(MATERIAL FOR THIS TASK)
-- ==== Sys2Proof/Laws/Ops.lean ====
section
/-! SUPPORT. One lemma for each shared operation of Machine/Ops.lean that says everything it can do. -/

namespace Sys2Proof.Machine

/-! ## Cells -/

/-- A cell depends on the tape and its length alone. -/
theorem cell_congr {s t : State} (ht : t.tape = s.tape) (hl : t.len = s.len) (a : Nat) : t.cell a = s.cell a := by
  simp [State.cell, ht, hl]

/-- At and above `len` a cell is 0 (spec/20_memory.md R39). -/
theorem cell_of_len_le {s : State} {a : Nat} (h : s.len ≤ a) : s.cell a = 0 := by
  simp [State.cell, Nat.not_lt.mpr h]

/-- Growing the tape changes no cell as it reads. -/
theorem cell_grow {s : State} {a : Nat} (h : s.len ≤ a) (b : Nat) : (grow a s).cell b = s.cell b := by
  simp only [State.cell, grow_len, grow_tape, Memory.get_zeroFill]
  by_cases h1 : b < s.len
  · have h2 : b < a + 1 := by omega
    have h3 : ¬ (s.len ≤ b ∧ b ≤ a) := by omega
    simp [h1, h2, h3]
  · by_cases h2 : b < a + 1
    · have h3 : s.len ≤ b ∧ b ≤ a := by omega
      simp [h1, h2, h3]
    · simp [h1, h2]

/-- A store below `len` writes its cell and no other. -/
theorem cell_memWrite {s : State} {d : Nat} (h : d < s.len) (v : Int) (b : Nat) :
    (memWrite d v s).cell b = if b = d then v else s.cell b := by
  simp only [State.cell, memWrite_len, memWrite_tape, Memory.get_set]
  by_cases hb : b = d
  · subst hb
    simp [h]
  · simp [hb]

@[simp] theorem cell_raiseFault (A : Nat) (f : FaultInfo) (s : State) (b : Nat) :
    (raiseFault A f s).cell b = s.cell b := rfl

@[simp] theorem cell_issueRequest (s : State) (b : Nat) : (issueRequest s).cell b = s.cell b := rfl

@[simp] theorem cell_outputWrite (v : Int) (s : State) (b : Nat) : (outputWrite v s).cell b = s.cell b := rfl

/-! ## Results -/

@[simp] theorem andThen_ok {α β : Type} (v : α) (s : State) (k : α → State → Res β) :
    (Res.ok v s).andThen k = k v s := rfl

@[simp] theorem andThen_raise {α β : Type} (f : FaultInfo) (s : State) (k : α → State → Res β) :
    (Res.raise f s : Res α).andThen k = .raise f s := rfl

@[simp] theorem conclude_ok (A : Nat) (s : State) : conclude A (.ok () s) = .next s := rfl

@[simp] theorem conclude_raise (A : Nat) (f : FaultInfo) (s : State) :
    conclude A (.raise f s) = .next (raiseFault A f s) := rfl

/-- An instruction always answers a next state. -/
theorem conclude_next (A : Nat) (r : Res Unit) : ∃ t, conclude A r = .next t := by
  cases r <;> exact ⟨_, rfl⟩

/-- Two results run in sequence: the first raises, or it answers and the second runs. -/
theorem andThen_eq_ok {α β : Type} {r : Res α} {k : α → State → Res β} {b : β} {t : State}
    (h : r.andThen k = .ok b t) : ∃ a s, r = .ok a s ∧ k a s = .ok b t := by
  cases r with
  | ok a s => exact ⟨a, s, rfl, h⟩
  | raise f s => cases h

/-! ## The memory controller -/

theorem fetchCell_inBounds {a : Int} {s : State} (h : InBounds s a) : fetchCell a s = .ok (s.cell a.toNat) s :=
  if_pos h

theorem fetchCell_outOfBounds {a : Int} {s : State} (h : ¬ InBounds s a) :
    fetchCell a s = .raise (.outOfBounds a .fetch) s :=
  if_neg h

/-- The fetch at `ip` in range: the cell, `ip` advanced. -/
theorem fetchRaw_inBounds {s : State} (h : s.ip < s.cfg.memLimit) :
    fetchRaw s = .ok (s.cell s.ip) { s with ip := s.ip + 1 } := by
  have hb : InBounds s (s.ip : Int) := ⟨Int.natCast_nonneg _, by exact_mod_cast h⟩
  simp [fetchRaw, fetchCell_inBounds hb]

/-- The fetch at `ip` out of range: OUT_OF_BOUNDS, `ip` as it was. -/
theorem fetchRaw_outOfBounds {s : State} (h : ¬ s.ip < s.cfg.memLimit) :
    fetchRaw s = .raise (.outOfBounds (s.ip : Int) .fetch) s := by
  have hb : ¬ InBounds s (s.ip : Int) := fun hb => h (by exact_mod_cast hb.2)
  simp [fetchRaw, fetchCell_outOfBounds hb]

/-- Everything a data read in range can do: the value is the cell, and the length is the old one, or one past the
address under EXTEND; nothing else changes. -/
theorem memRead_inBounds {a : Int} {s : State} (h : InBounds s a) :
    ∃ t, memRead a s = .ok (s.cell a.toNat) t ∧ (∀ b, t.cell b = s.cell b) ∧
      t = { s with tape := t.tape,
                   len := if s.cfg.readGrowth = .extend then max s.len (a.toNat + 1) else s.len } := by
  unfold memRead
  rw [if_pos h]
  by_cases hl : a.toNat < s.len
  · refine ⟨s, by simp [hl, State.cell], fun _ => rfl, ?_⟩
    have hm : max s.len (a.toNat + 1) = s.len := by omega
    simp [hm]
  · have hz : s.cell a.toNat = 0 := cell_of_len_le (by omega)
    cases hg : s.cfg.readGrowth with
    | extend =>
      refine ⟨grow a.toNat s, by simp [hl, hz], cell_grow (by omega), ?_⟩
      have hm : max s.len (a.toNat + 1) = a.toNat + 1 := by omega
      simp [grow, hm]
    | noExtend => exact ⟨s, by simp [hl, hz], fun _ => rfl, by simp⟩

theorem memRead_outOfBounds {a : Int} {s : State} (h : ¬ InBounds s a) :
    memRead a s = .raise (.outOfBounds a .read) s :=
  if_neg h

/-- Everything the resolution of a write target in range can do: the address, and the tape grown over it. -/
theorem resolveWrite_inBounds {a : Int} {s : State} (h : InBounds s a) :
    ∃ t, resolveWrite a s = .ok a.toNat t ∧ (∀ b, t.cell b = s.cell b) ∧
      t = { s with tape := t.tape, len := max s.len (a.toNat + 1) } := by
  unfold resolveWrite
  rw [if_pos h]
  by_cases hl : s.len ≤ a.toNat
  · refine ⟨grow a.toNat s, by simp [hl], cell_grow hl, ?_⟩
    have hm : max s.len (a.toNat + 1) = a.toNat + 1 := by omega
    simp [grow, hm]
  · refine ⟨s, by simp [hl], fun _ => rfl, ?_⟩
    have hm : max s.len (a.toNat + 1) = s.len := by omega
    simp [hm]

theorem resolveWrite_outOfBounds {a : Int} {s : State} (h : ¬ InBounds s a) :
    resolveWrite a s = .raise (.outOfBounds a .write) s :=
  if_neg h

end Sys2Proof.Machine
end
(End MATERIAL FOR THIS TASK)
### WHAT NEEDS TO BE DONE
Set the lines down exactly, from the first line of the records to the line where "s.cell a = 0 := by" appears, with both ends kept.

### RESULT
-- ==== Sys2Proof/Laws/Ops.lean ====
section
/-! SUPPORT. One lemma for each shared operation of Machine/Ops.lean that says everything it can do. -/

namespace Sys2Proof.Machine

/-! ## Cells -/

/-- A cell depends on the tape and its length alone. -/
theorem cell_congr {s t : State} (ht : t.tape = s.tape) (hl : t.len = s.len) (a : Nat) : t.cell a = s.cell a := by
  simp [State.cell, ht, hl]

/-- At and above `len` a cell is 0 (spec/20_memory.md R39). -/
theorem cell_of_len_le {s : State} {a : Nat} (h : s.len ≤ a) : s.cell a = 0 := by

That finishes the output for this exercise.